This column is from The MagPi issue 61. You can download a PDF of the full issue for free, or subscribe to receive the print edition through your letterbox or the digital edition on your tablet. All proceeds from the print and digital editions help the Raspberry Pi Foundation achieve our charitable goals.
The pinned tweet on Dave Akerman’s Twitter account shows a table displaying the various components needed for a high-altitude balloon (HAB) flight. Batteries, leads, a camera and Raspberry Pi, plus an unusually themed payload. The caption reads ‘The Queen, The Duke of York, and my TARDIS”, and sums up Dave’s maker career in a heartbeat.
David Akerman on Twitter
The Queen, The Duke of York, and my TARDIS 🙂 #UKHAS #RaspberryPi
Though writing software for industrial automation pays the bills, the majority of Dave’s time is spent in the world of high-altitude ballooning and the ever-growing community that encompasses it. And, while he makes some money sending business-themed balloons to near space for the likes of Aardman Animations, Confused.com, and the BBC, Dave is best known in the Raspberry Pi community for his use of the small computer in every payload, and his work as a tutor alongside the Foundation’s staff at Skycademy events.
Dave has dedicated many hours and many, many more miles to assist with the Foundation’s Skycademy programme, helping to explore high-altitude ballooning with educators from across the UK. Using a Raspberry Pi and various other pieces of lightweight tech, Dave and Foundation staff member James Robinson explored the incorporation of high-altitude ballooning into education. Through Skycademy, educators were able to learn new skills and take them to the classroom, setting off their own balloons with their students, and recording the results on Raspberry Pis.
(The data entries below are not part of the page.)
/-- The window pair chosen at a headland (R225 action 2, R404, R406, R409) for the window that it begins: a raise of the last window
that has taken place is booked first, then what is in force gives the new pair. What the owner asked for in the window's last furrow waits
(R224); a change with IMMEDIATE that no tick has applied yet lands here, with its cause (R227). -/
def headlandPair (s : State) : State :=
  let s := match s.power.imm with
    | some x => if x.cause = 2 then noteBooked s 2 else s
    | none => s
  let p := s.power
  let wop := match p.raiseTo with
    | some t => if p.raised then t else p.wop
    | none => p.wop
  let late := match p.pend with
    | some q => q.late
    | none => false
  let q := if late then capInForce s else capAsked s
  let c := choosePair s q (cappedAt s q.owner (s.tick.window + 1))
  let lower := decide (wop ≤ c.1)
  let s := floorFlag s c.2.2.2
  showRaise { s with power := { p with
    baseW := q.owner
    planSrc := q.src
    limitK := q.limit
    effW := c.2.2.1
    pend := if late then p.pend else none
    imm := none
    immOn := 0
    wsluice := c.2.1
    wop := if lower then c.1 else wop
    raiseTo := if lower then none else some c.1
    raised := !lower && p.op == c.1 } }

/-- Whether a frequency change is permitted at an RQT_TIME (R409, R414): no detector within 2 µs, no droop, no warning. -/
def changeAllowed (s : State) (now : Nat) : Bool :=
  !s.power.droop && !s.power.brownout && (match s.power.droopAt with
    | some t => decide (t + 200 ≤ now)
    | none => true)

/-- Whether VDD_ARR telemetry is within 10 mV of an operating point's setpoint (R409). -/
def vddReady (s : State) (op : Nat) : Bool :=
  s.power.vddSet == trimmed s op && decide (s.power.vddArr ≤ trimmed s op + 10) && decide (trimmed s op ≤ s.power.vddArr + 10)

/-- The frequency switched to an operating point at a tick, or the change deferred (R409): a raise needs its voltage, and after a
lowering the voltage follows. -/
def switchOp (s : State) (now op : Nat) : State × Bool :=
  if s.power.op = op then (s, true)
  else if !changeAllowed s now ∨ (op < s.power.op ∧ !vddReady s op) then (regBump s (pwrReg 0x058) 1, false)
  else
    let up := decide (op < s.power.op)
    let s := { s with power := { s.power with op := op } }
    (if up then s else setVddOp s op, true)

/-- What a tick does to the pair (R407, R409): the pair of a change with IMMEDIATE first, else the operating point that booking
asks for. -/
def tickPair (s : State) (now : Nat) : State :=
  if stopped s then s
  else match s.power.imm with
    | some x =>
      if !changeAllowed s now ∨ (x.op < s.power.op ∧ !vddReady s x.op) then regBump s (pwrReg 0x058) 1
      else
        let lower := decide (s.power.wop ≤ x.op)
        let s := (switchOp s now x.op).1
        let s := if x.cause = 2 then noteBooked s 2 else s
        showRaise { s with power := { s.power with
          imm := none
          immOn := if x.lowers then x.cause else 0
          wsluice := x.k
          wop := if lower then x.op else s.power.wop
          raiseTo := if lower then none else some x.op
          raised := !lower } }
    | none => match s.power.raiseTo with
      | some t =>
        if s.power.raised then s
        else if s.power.op ≠ s.power.wop ∧ s.power.op ≠ t then (switchOp s now s.power.wop).1
        else
          let r := switchOp s now t
          { r.1 with power := { r.1.power with raised := r.2 } }
      | none => (switchOp s now s.power.wop).1

/-- OP_RAISE_PREPARE (R409): the regulator is set to the voltage of the raise that the coming tick makes. -/
def execOpRaisePrepare (s : State) : Host.Outcome State Fault Refusal :=
  let target := match s.power.imm with
    | some x => some x.op
    | none => if s.power.raised then none else s.power.raiseTo
  match target with
  | some t => if t < s.power.op ∧ alive s ∧ !stopped s then .next (setVddOp s t) else .next s
  | none => .next s

/-! ### Owner writes -/

/-- The owner cap set (R406, R407, R408): a change during a stop, or before the first tick, waits for a headland. -/
def setOwnerCap (s : State) (w : Nat) (immediate : Bool) : State :=
  let s := { s with power := { s.power with ownerW := clampCap w } }
  if immediate ∧ !stopped s ∧ s.tick.started then capNow s else capChange s

/-- The effective cap that the latest change implies (R406). -/
def impliedCap (s : State) : Nat := match s.power.pend with
  | some q => q.effW
  | none => s.power.effW

/-- SET_CAP (R353, R406 to R408, R420). -/
def execSetCap (m : Mbox) (p : List Byte) (s : State) : Host.Outcome State Fault Refusal :=
  bruah { owner := true, len := 0x0B, i3c := true, onStop := true } m p (bits (fld p 0x0A 1) 7 1 != 0) s (fun _ s =>
    let w := fld p 8 2
    if w < 500 ∨ 1600 < w then (s, 5, [])
    else
      let s := setOwnerCap s w (bitAt (fld p 0x0A 1) 0)
      (s, 0, toLE 2 (impliedCap s)))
But education isn’t the only reason for Dave’s involvement in the HAB community. As with anyone passionate about a specific hobby, Dave strives to break records. The most recent record-breaking flight took place on 13 August 2017, when Dave’s Raspberry Pi Zero HAB sent home the highest images taken by any amateur high-altitude balloon launch: at 43014 metres. No other HAB balloon has provided images from such an altitude, and the lightweight nature of the Pi Zero definitely helped, as Dave went on to mention on Twitter a few days later.
When the first Pi made its way to near space, Dave tore the computer apart in order to meet the weight restriction. The Pi in the Sky board was created to add the extra features needed for the flight. Since then, the HAT has experienced a few changes.
Dave first fell in love with high-altitude ballooning after coming across the hobby in a video shared on a photographic forum. With a lifelong interest in space thanks to watching the Moon landings as a boy, plus a talent for electronics and photography, it seems a natural progression for him. Throw in his coding skills from learning to program on a Teletype and it’s no wonder he was ready and eager to take to the skies, so to speak, and capture the curvature of the Earth. What was so great about using the Raspberry Pi was the instant gratification he got from receiving images in real time as they were taken during the flight. While other devices could control a camera and store captured images for later retrieval, thanks to the Pi Dave was able to transmit the files back down to Earth and check the progress of his balloon while attempting to break records with a flight.
High-altitude ballooning isn’t the only part of Dave’s life that incorporates a Raspberry Pi. Having “lost count” of how many Pis he has running tasks, Dave has also created radio receivers for APRS (ham radio data), ADS-B (aircraft tracking), and OGN (gliders), along with a time-lapse camera in his garden, and he has a few more Pi for tinkering purposes.